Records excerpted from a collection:
*** Begin section ***
/-- A channel stands by the core of phrase 0 of stage b, and a worker's deque by that of the worker (R181, R418). -/
def State.housed (s : State) (i node core : Nat) : State :=
  match s.inst i with
  | none => s
  | some a =>
    let s1 := match (channelInto a.nodes node).bind a.node with
      | some y => s.housePages i y.page (y.pages - bit y.handler.isSome) core
      | none => s
    match workerInto a.nodes node with
    | some (f, w) => match a.node f with
      | some y => s1.housePages i (y.page + 1 + 3 * w) 3 core
      | none => s1
    | none => s1

/-- The cluster preferred for a farm's copy: position w mod m in the list of the partition's clusters (R416). -/
def farmCluster (ns : List Node) (clusters : List Nat) : Nat → Nat → Option Nat
  | 0, _ => none
  | fuel + 1, n => match ns[n]? with
    | none => none
    | some x => match x.parent with
      | none => none
      | some p =>
        if kindAt ns p == .farm && (match ns[p]? with | some y => y.kids.contains n | none => false) then
          clusters[x.copyNo % max 1 clusters.length]?
        else farmCluster ns clusters fuel p

/-- The cores of a list on which the next phrase of a node can be placed: those of the cluster preferred for it, if there are any
(R416). -/
def State.coresOpen (s : State) (i : Nat) (a : Applied) (node : Nat) (x : Node) (cores : List Nat) : List Nat :=
  let inRegion (c : Nat) : Bool := match s.boundRegion i a x x.placed with
    | some r => regionOf a.packet.place c == r
    | none => true
  let open' := cores.filter fun c => inRegion c && s.coreRoom a.ctx c (if x.aux then 2 else 1) (x.regs + if x.aux then 32 else 0)
  let best := open'.filter fun c => farmCluster a.nodes (s.partClusters a.part) 20 node == some (clusterOf c)
  if best.isEmpty then open' else best

/-- Places the next phrase of a node on a core of a list that can take it: on which one, and in which slots, the manual leaves open
(R416; log 82). -/
def State.placeNext (s : State) (i node : Nat) (cores : List Nat) : Option State :=
  match s.inst i, s.node i node with
  | some a, some x =>
    let open' := s.coresOpen i a node x cores
    if x.placed ≥ x.pcount || open'.isEmpty then none
    else
      let c := pickFrom s.draws open'
      let slots := s.slotsFor c
      (s.drawn.drawn.drawn.spawn i a node x x.placed c slots).map fun s1 => if x.placed == 0 then s1.housed i node c else s1
  | _, _ => none

/-- Places `k` phrases of a node on the cores of a list, all or none. -/
def State.placeMany (s : State) (i node : Nat) (cores : List Nat) : Nat → Option State
  | 0 => some s
  | k + 1 => (s.placeNext i node cores).bind fun s1 => s1.placeMany i node cores k

def firstSome {α β : Type} (f : α → Option β) : List α → Option β
  | [] => none
  | x :: xs => match f x with
    | some y => some y
    | none => firstSome f xs

/-- The regions of a placement within a list of cores. -/
def regionsIn (place : Nat) (cores : List Nat) : List (List Nat) :=
  if place == 0 then [cores] else ((cores.map (regionOf place)).eraseDups).map fun r => cores.filter fun c => regionOf place c == r

/-- With CORES, every course of a node is placed within one region, all at once (R54): `k` phrases are left. -/
def State.placeCourses (s : State) (i node : Nat) (cores : List Nat) : Nat → Nat → Option State
  | 0, _ => some s
  | fuel + 1, k =>
    if k == 0 then some s
    else match s.inst i, s.node i node with
      | some a, some x =>
        let g := if a.packet.coursesz == 0 || a.packet.place == 0 then k else min k (a.courseMain x x.placed)
        let regions := if a.packet.coursesz == 0 then [cores] else regionsIn a.packet.place cores
        (firstSome (fun r => s.placeMany i node r g) regions).bind fun s1 => s1.placeCourses i node cores fuel (k - g)
      | _, _ => none

/-! ### Parts (R415, R416, R418) -/

/-- The cores of a partition; a gated cluster takes no phrase. -/
def State.coresFor (s : State) (a : Applied) : List Nat := coresOf (s.clustersOf a.part)

/-- The pipe whose two stages are leaves, with a node as its stage a (R416). -/
def leafPipe (ns : List Node) (node : Nat) : Option (Nat × Nat) :=
  match ns[node]? with
  | none => none
  | some x => match x.parent with
    | none => none
    | some p => match ns[p]? with
      | none => none
      | some y =>
        let b := nth 0 y.kids 1
        if y.kind == .pipe && nth 0 y.kids 0 == node && y.kids.length == 2 && (kindAt ns b == .func || kindAt ns b == .coroutine) then some (p, b)
        else none

/-- Whether g7 of a core is the channel of a pipe that runs. -/
def State.channelUsed (s : State) (core : Nat) : Bool :=
  s.applied.any fun e => e.2.nodes.any fun x => x.gutter == some core && x.st == .running

/-- The channel of a pipe on one core: gutter g7, declared before either stage starts (R418). -/
def State.declareChannel (s : State) (i pipe core : Nat) : State :=
  match s.node i pipe with
  | none => s
  | some x =>
    if ringBytes x ≤ 0x20000 && !s.channelUsed core then
      let logn := (List.range 9).findIdx fun k => 2 ^ k == x.depth
      let d := wordOf (0x60000 - ringBytes x + at' logn 32 + at' x.logsz 36 + at' 1 43)
      (s.putGutter core 7 { desc := d }).updNode i pipe fun x => { x with gutter := some core }
    else s

/-- A node's part has been placed whole. The instance leaves its launch queue once no phrase of the parts started so far waits for a
place; parts that start later do not hold it there (DESIGN CHOICE, log 70). -/
def State.partPlaced (s : State) (i node : Nat) : State :=
  match s.inst i, s.node i node with
  | some a, some x =>
    if x.placed < x.pcount then s
    else
      let s1 := (s.updPart a.part fun t => { t with parts := t.parts.filter fun y => y != (i, node) }).updInst i
        fun a => { a with started := a.started.filter fun n => n != node }
      -- the last phrase that waits for its first start leaves the launch queue (R165)
      if a.queued && !((s1.part a.part).parts.any fun y => y.1 == i) then
        (s1.updLq a.lq fun q => { q with items := q.items.filter fun y => y != i }).updInst i fun a => { a with queued := false }
      else s1
  | _, _ => s

/-- Both leaf stages of a pipe on one core or one cluster, if all their phrases fit there (R416). -/
def State.placePair (s : State) (i a b pipe ca cb : Nat) (cores : List Nat) : Option State :=
  let both (s : State) (cs : List Nat) : Option State := (s.placeMany i a cs ca).bind fun s1 => s1.placeMany i b cs cb
  match firstSome (fun c => (both s.drawn [c]).map fun s1 => s1.declareChannel i pipe c) (turned s.draws cores) with
  | some s1 => some ((s1.partPlaced i a).partPlaced i b)
  | none => match firstSome (both s) (regionsIn 1 cores) with
    | some s1 => some ((s1.partPlaced i a).partPlaced i b)
    | none => none

/-- Places fall to a part: a pair of pipe stages together, all of a part with CORES, or its next phrase (R415, R416). -/
def State.placePart (s : State) (i node : Nat) : Option State :=
  match s.inst i, s.node i node with
  | some a, some x =>
    let cores := s.coresFor a
    let left := x.pcount - x.placed
    let alone : Option State :=
      if a.packet.cores then (s.placeCourses i node cores (left + 1) left).map fun s1 => s1.partPlaced i node
      else (s.placeNext i node cores).map fun s1 => s1.partPlaced i node
    match leafPipe a.nodes node with
    | some (p, b) =>
      match a.node b with
      | some y =>
        if x.placed == 0 && y.placed == 0 && y.st == .running then
          match s.placePair i node b p x.pcount y.pcount cores with
          | some s1 => some s1
          | none => alone
        else alone
      | none => alone
    | none => alone
  | _, _ => none

/-! ### The head (R164, R412) -/

/-- The claims of the head are made, or it dies (R412, R413); through which die the dispatcher reads the verb table is open
(log 11). -/
def State.claimHead (s : State) (i : Nat) (a : Applied) : Option State :=
  let die := some (Config.pick s.draws 4 % 4)
  match s.claim die a.ctx a.part a.packet with
  | .short => none
  | .bad => some (s.instDead i xFailed 1 0)
  | .made ns pages pool =>
    some (s.keepVerbs die a.ctx (ns.map (·.name))
      (((s.recordNest a.ctx a.record ns).updPart a.part fun t => { t with pool := pool }).updInst i fun a => { a with claimed := true, nodes := ns, pages := pages }))

/-- Whether the root of an instance has been started. -/
def Applied.begun (a : Applied) : Bool := match a.nodes[0]? with | some x => x.st != .idle | none => false

/-- The parts that wait for places in their order: those that started after their instance's first placement, and then the head's
(R415). -/
def State.waitingParts (s : State) (part : Nat) (head : Option Nat) : List (Nat × Nat) :=
  let ps := (s.part part).parts
  let early (y : Nat × Nat) : Bool := ((s.inst y.1).map (·.queued)).getD false && ((s.node y.1 y.2).map (·.early)).getD false
  (ps.filter fun y => !early y) ++ ps.filter fun y => early y && head == some y.1

/-- Whether a noun names a saved or swapped phrase. -/
def State.isSaved (s : State) (n : Word) : Bool :=
  match s.findLeaf n with
  | some (_, l) => (l.state == stSaved || l.state == stSwapped) && l.gen == nounGen n
  | none => false

/-- Whether a noun names a saved phrase whose image is ready and restores by itself. -/
def State.autoReady (s : State) (n : Word) : Bool :=
  match s.findLeaf n with
  | some (_, l) =>
    s.isSaved n && (readNat s.mem l.word1.toNat 8).testBit 6 && (readNat s.mem (l.word1.toNat + 0x68) 1).testBit 2
  | none => false

/-- Whether a waiting phrase is restored when its turn comes: it is still saved and ready, or a resumer is being served (R423, R479). -/
def State.mayRestore (s : State) (n : Word) : Bool :=
  s.autoReady n || (s.isSaved n && s.phrases.any fun e => e.2.noun == n && (s.inst e.2.inst).any fun a => a.served.isSome)

/-- A ready phrase is restored where its course allows, on a core and in a slot that the manual leaves open (R40, R45, R479; log 82). -/
def State.restoreReady (s : State) (part : Nat) (n : Word) : Option State :=
  if s.mayRestore n then
    firstSome (fun (c : Nat) =>
      if s.regionOk n c && (s.core c).asideQ.isEmpty && !(s.freeSlots c).isEmpty then
        s.drawn.drawn.restoreAt n c (pickFrom (s.draws + 1) (s.freeSlots c))
      else none) (turned s.draws (coresOf (s.clustersOf part)))
  else none

/-- One action of a partition's dispatcher: a restore, a part's phrases, or the head's claims or start; none where nothing can be
done. -/
def State.dispatchStep (s : State) (part : Nat) : Option State :=
  let served := firstSome (fun n => (s.restoreReady part n).map fun s1 =>
    s1.updPart part fun t => { t with restores := t.restores.filter fun m => m != n && s.mayRestore m }) (s.part part).restores
  match served with
  | some s1 => some s1
  | none =>
    let head := s.headOfPart part
    match firstSome (fun y => s.placePart y.1 y.2) (s.waitingParts part head) with
    | some s1 => some s1
    | none => match head with
      | none => none
      | some i => match s.inst i with
        | none => none
        | some a =>
          if !a.claimed then s.claimHead i a
          else if !a.begun then some (s.startNode i 20 0 a.packet.arg)
          else none

/-- R164: the dispatcher of a partition acts. -/
def execDispatch (part : Nat) (s : State) : Out := .next ((s.dispatchStep part).getD s)

/-! ### Late instances (R163) -/

/-- Whether DTIME has reached the deadline of an instance without a placed phrase. -/
def State.isLate (s : State) (a : Applied) : Bool :=
  a.packet.deadline != 0 && !a.late && a.queued && !a.anyPlaced && a.packet.deadline.toNat ≤ s.dtime

/-- R163: an instance becomes late, or is dropped. -/
def execInstanceLate (inst : Nat) (s : State) : Out :=
  match s.inst inst with
  | none => .next s
  | some a =>
    if !s.isLate a then .next s
    else if a.packet.droplate then .next (s.instDead inst xLate 0 0)
    else .next (s.updInst inst fun a => { a with late := true })

/-! ### The ready queue (R479) -/

/-- A ready phrase waits for a place. -/
def State.queueRestore (s : State) (part : Nat) (n : Word) : State :=
  if s.autoReady n then
    s.updPart part fun t => { t with restores := if t.restores.contains n then t.restores else t.restores ++ [n] }
  else s

/-- Entries of a ready queue not yet consumed. -/
def State.readyCount (s : State) (part : Nat) : Nat :=
  let a := (s.part part).ready.toNat
  if a == 0 then 0 else readNat s.mem a 8 - readNat s.mem (a + 8) 8

/-- R479: the dispatcher consumes an entry of the ready queue. -/
def execReadyQueueServe (part : Nat) (s : State) : Out :=
  if s.readyCount part == 0 then .next s
  else
    let a := (s.part part).ready.toNat
    let cons := readNat s.mem (a + 8) 8
    let n := wordOf (readNat s.mem (a + 128 + 8 * (cons % 1024)) 8)
    .next ((s.updMem (writeNat (a + 8) 8 (cons + 1))).queueRestore part n)

/-- Whether OVERFLOW is set and the queue empty. -/
def State.scanDue (s : State) (part : Nat) : Bool :=
  let a := (s.part part).ready.toNat
  a != 0 && s.readyCount part == 0 && (readNat s.mem (a + 16) 1).testBit 0

/-- The phrase nouns of a context whose images are ready, in increasing index. -/
def State.readyNouns (s : State) (ctx : Nat) : List Word :=
  ((reachedLeaves s.mem (s.ctx ctx).ntab.toNat).map fun e => mkNoun 0 ctx e.2.gen e.1).filter s.autoReady

/-- R479: OVERFLOW is cleared, and the contexts of the partition are scanned in increasing number. -/
def execReadyQueueScan (part : Nat) (s : State) : Out :=
  if !s.scanDue part then .next s
  else
    let a := (s.part part).ready.toNat
    let s1 := s.updMem fun m => writeNat (a + 16) 1 (readNat m (a + 16) 1 - 1) m
    let cs := (s1.contexts.filter fun e => e.2.resident && s1.partOf e.1 == part).map (·.1)
    .next ((cs.flatMap s1.readyNouns).foldl (fun s n => s.queueRestore part n) s1)

end Sys2Proof.Machine
end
*** End section ***
Instructions to follow >>
From the entries above, restate word for word the lines from the line containing "then the head's" to the line containing "if s.regionOk n", both ends included, and nothing more.

Output of the task >>
/-- The parts that wait for places in their order: those that started after their instance's first placement, and then the head's
(R415). -/
def State.waitingParts (s : State) (part : Nat) (head : Option Nat) : List (Nat × Nat) :=
  let ps := (s.part part).parts
  let early (y : Nat × Nat) : Bool := ((s.inst y.1).map (·.queued)).getD false && ((s.node y.1 y.2).map (·.early)).getD false
  (ps.filter fun y => !early y) ++ ps.filter fun y => early y && head == some y.1

/-- Whether a noun names a saved or swapped phrase. -/
def State.isSaved (s : State) (n : Word) : Bool :=
  match s.findLeaf n with
  | some (_, l) => (l.state == stSaved || l.state == stSwapped) && l.gen == nounGen n
  | none => false

/-- Whether a noun names a saved phrase whose image is ready and restores by itself. -/
def State.autoReady (s : State) (n : Word) : Bool :=
  match s.findLeaf n with
  | some (_, l) =>
    s.isSaved n && (readNat s.mem l.word1.toNat 8).testBit 6 && (readNat s.mem (l.word1.toNat + 0x68) 1).testBit 2
  | none => false

/-- Whether a waiting phrase is restored when its turn comes: it is still saved and ready, or a resumer is being served (R423, R479). -/
def State.mayRestore (s : State) (n : Word) : Bool :=
  s.autoReady n || (s.isSaved n && s.phrases.any fun e => e.2.noun == n && (s.inst e.2.inst).any fun a => a.served.isSome)

/-- A ready phrase is restored where its course allows, on a core and in a slot that the manual leaves open (R40, R45, R479; log 82). -/
def State.restoreReady (s : State) (part : Nat) (n : Word) : Option State :=
  if s.mayRestore n then
    firstSome (fun (c : Nat) =>
      if s.regionOk n c && (s.core c).asideQ.isEmpty && !(s.freeSlots c).isEmpty then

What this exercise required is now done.